Business, eh. Maybe it's time to go open source and fully distributed peer-to-peer. Something like Tox[0] or SimpleX[1].

The (actual) solution should be to fix legislation to adequate protect privacy, because they'll attack this next.

But meantime, a technical solution is better than nothing.

0. https://tox.chat/

1. https://simplex.chat/

  • > Hi Mom, please install this peer to peer dark net chat to talk to me in the future, thanks Oh honey, why don't we just use iMessage instead. Thx bye.

    • I have been successful in getting non-technical people onto Signal. As far as a technical product goes, Signal is kindof shit (among other things: no support for non-Debian-based Linux forcing users to use sketchy third party repos when they are a massive target for backdoors, really shitty UX for backups), but it gets the job done and seems to have robust encryption from what other people say (I am not qualified to evaluate this myself).

      If a P2P solution that solved the aforementioned Signal issues were to have excellent UX, then that could probably work.

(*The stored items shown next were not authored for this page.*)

/-- Three zero raw bytes are 24 zero bits of the located row (R125, R218). -/
theorem exists_rawAt_zero_iff (cap : Capture) : (∃ p, RawAt cap p ∧ allZero p.b0 p.b1 p.b2 = true) ↔
    ∃ r row, locateFrame cap = some r ∧ cap[r]? = some row ∧ ∀ k < 24, row[k]? = some false := by
  constructor
  · rintro ⟨p, hraw, hzero⟩
    obtain ⟨row, hrow, -⟩ := memRead_of_located hraw.1
    exact ⟨p.r, row, hraw.1, hrow, (hraw.allZero_iff hrow).1 hzero⟩
  · rintro ⟨r, row, hlocated, hrow, hbits⟩
    obtain ⟨row', -, -, h0, h1, h2⟩ := memRead_of_located hlocated
    have hraw : RawAt cap ⟨r, _, _, _⟩ := ⟨hlocated, h0, h1, h2⟩
    exact ⟨_, hraw, (hraw.allZero_iff hrow).2 hbits⟩

/-- Settles O46: `Decode` on the raw bytes, which are the located row's first 24 bits; and the abort of SANITY. -/
theorem sanityFailureExactlyOnZeroPayload : Obligations.SanityFailureExactlyOnZeroPayload := by
  unfold Obligations.SanityFailureExactlyOnZeroPayload
  refine ⟨fun rev cap => by rw [decodeCapture_sanityFailure_iff, exists_rawAt_zero_iff], fun rev cap h => ?_, rfl,
    fun s t p hstep hlow hhigh hp => ?_⟩
  · obtain ⟨rfl, p, hraw, hzero⟩ := (decodeCapture_sanityFailure_iff rev cap).1 h
    rw [decodeCapture_of_zero hraw hzero]
  · rw [step_raises_sanityFailure hstep hlow hhigh hp]
    exact ⟨rfl, rfl, rfl⟩

end Sys2Proof.Machine
end


/-! No interference: by what was received earlier, and between instances. -/
section
namespace Sys2Proof.Machine

/-! What the sink and the dispatcher hold is written at its end and read nowhere (R20, R22). -/

/-- The machine with earlier records and results before those it holds. -/
def withEarlier (recs : List EventRecord) (res : List ResultPort) (s : State) : State :=
  { s with sink := recs ++ s.sink, results := res ++ s.results }

/-- A function on the next state, where there is one; a stop stays the same. -/
def mapNext (f : State → State) : Host.Outcome State Fault Refusal → Host.Outcome State Fault Refusal
  | .next s => .next (f s)
  | .fault r => .fault r
  | .refused r => .refused r

section
variable (recs : List EventRecord) (res : List ResultPort) (s : State)

@[simp] theorem withEarlier_rev : (withEarlier recs res s).rev = s.rev := rfl

@[simp] theorem withEarlier_stage : (withEarlier recs res s).stage = s.stage := rfl

@[simp] theorem withEarlier_cap : (withEarlier recs res s).cap = s.cap := rfl

theorem nextOperation_withEarlier : nextOperation (withEarlier recs res s) = nextOperation s := rfl

theorem raiseDone_withEarlier (o : Ending) :
    raiseDone o (withEarlier recs res s) = withEarlier recs res (raiseDone o s) := by
  simp [raiseDone, withEarlier]

theorem raiseAbort_withEarlier (cause : Ending) :
    raiseAbort cause (withEarlier recs res s) = withEarlier recs res (raiseAbort cause s) :=
  raiseDone_withEarlier recs res { s with diagSanity := cause == .sanityFailure && Config.verbose } cause

theorem startOn_withEarlier (c : Capture) (rest : List Capture) :
    startOn c rest (withEarlier recs res s) = mapNext (withEarlier recs res) (startOn c rest s) := by
  unfold startOn
  split
  next => rfl
  next => rfl

theorem locate_withEarlier : locate (withEarlier recs res s) = withEarlier recs res (locate s) := by
  simp only [locate, withEarlier_cap]
  split
  next => rfl
  next => exact raiseAbort_withEarlier recs res s _

theorem load_withEarlier (r : Nat) : load r (withEarlier recs res s) = mapNext (withEarlier recs res) (load r s) := by
  simp only [load, withEarlier_cap]
  split
  next => rfl
  next => rfl

theorem sanity_withEarlier (p : PayloadRegs) :
    sanity p (withEarlier recs res s) = withEarlier recs res (sanity p s) := by
  unfold sanity
  split
  next => exact raiseAbort_withEarlier recs res s _
  next => rfl

theorem classifyAs_withEarlier (rev : Rev) (code : BitVec 4) (id : BitVec 20) (l : StateLabel) (f : FieldSel)
    (v : BitVec 2) : classifyAs rev code id l f v (withEarlier recs res s) =
      mapNext (withEarlier recs res) (classifyAs rev code id l f v s) := by
  cases hs : s.stage with
  | classify c =>
    by_cases hhand : s.rev = rev ∧ c.cmd = code ∧ c.id = id
    · simp [classifyAs, hs, hhand, mapNext, withEarlier]
    · simp [classifyAs, hs, hhand, mapNext]
  | _ => simp [classifyAs, hs, mapNext]

theorem exec_withEarlier (i : Instr) :
    exec i (withEarlier recs res s) = mapNext (withEarlier recs res) (exec i s) := by
  rw [← Instr.ofCommand_fields i, exec_ofCommand, exec_ofCommand, classifyAs_withEarlier]

theorem guardLabel_withEarlier (k : ClassifiedRegs) :
    guardLabel k (withEarlier recs res s) = withEarlier recs res (guardLabel k s) := by
  by_cases habort : s.rev = .A ∧ k.label = none
  · simp [guardLabel, habort, raiseAbort_withEarlier]
  · simp [guardLabel, habort, withEarlier]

      Lastly, what counts as "excellent UX" for technical and non-technical people seems to differ. For example, I consider Discord and Slack to be quite intuitive and easy to use, but multiple technical people have expressed to me that they find it to be very confusing and that they prefer other solutions, such as GroupMe in one example. To me, GroupMe shoving the SMS paradigm into something that's fundamentally not SMS is more confusing and poor UX, but to these non-technical people that seems easy. I suspect that Signal's shortcomings that I perceive are an example of this: making UX trade-offs that work great for non-technical people but are less good for technical people. I'm not sure what these specific UX trade-offs are, but I suspect that it's something akin to having a conceptually sound underlying model (like Discord or Slack servers/workspaces and channels), versus having really obvious "CLICK HERE TO NOT FUSS" buttons like GroupMe, while having graceful failures for non-technical users that can't even figure that out (like just pretending to be SMS in GroupMe's case if you can't figure out how to install an app, or don't want to put that effort in, something that many people know how to use).

    • Whet nerds perpetually don't understand, is that regular people hate the apps that nerds love, which are largely apps made by nerds who hate the apps that normal people love.

    • My (very non-technical) 70 year old mom was actually happy to use Element because it has a nice desktop client, so she can more easily type and see pictures than on her phone screen. Simplex Chat would have worked for her as well.

Exactly this

But people like to sensationalize stuff

This is less worse than the original proposal

Oh and honestly game chat rooms should not be private.

(of course personal 1:1 messages should)

  • This achieves every goal the original proposal achieved, except the wording is sneakier.

    Services are obligated to do risk analysis and take appropriate safety precautions against high risk actions. High risk actions include "anonymous accounts", "uploading media", and of course "encrypted messages".

    The moment they catch the next random pedo, every messenger app on their phone will be tasked with explaining why they didn't do enough to stop the pedo. They'd better get their business together next time, because otherwise they might be held liable!

    There's no law that says you have to hand over arbitrary data to the police without a warrant but when Telegrams shady owner landed in france, he was locked up until his company pledged to "work together with police better".

    Don't be fooled by pretty words, none of this optional stuff is optional for any messenger the government doesn't already have the ability to read along with.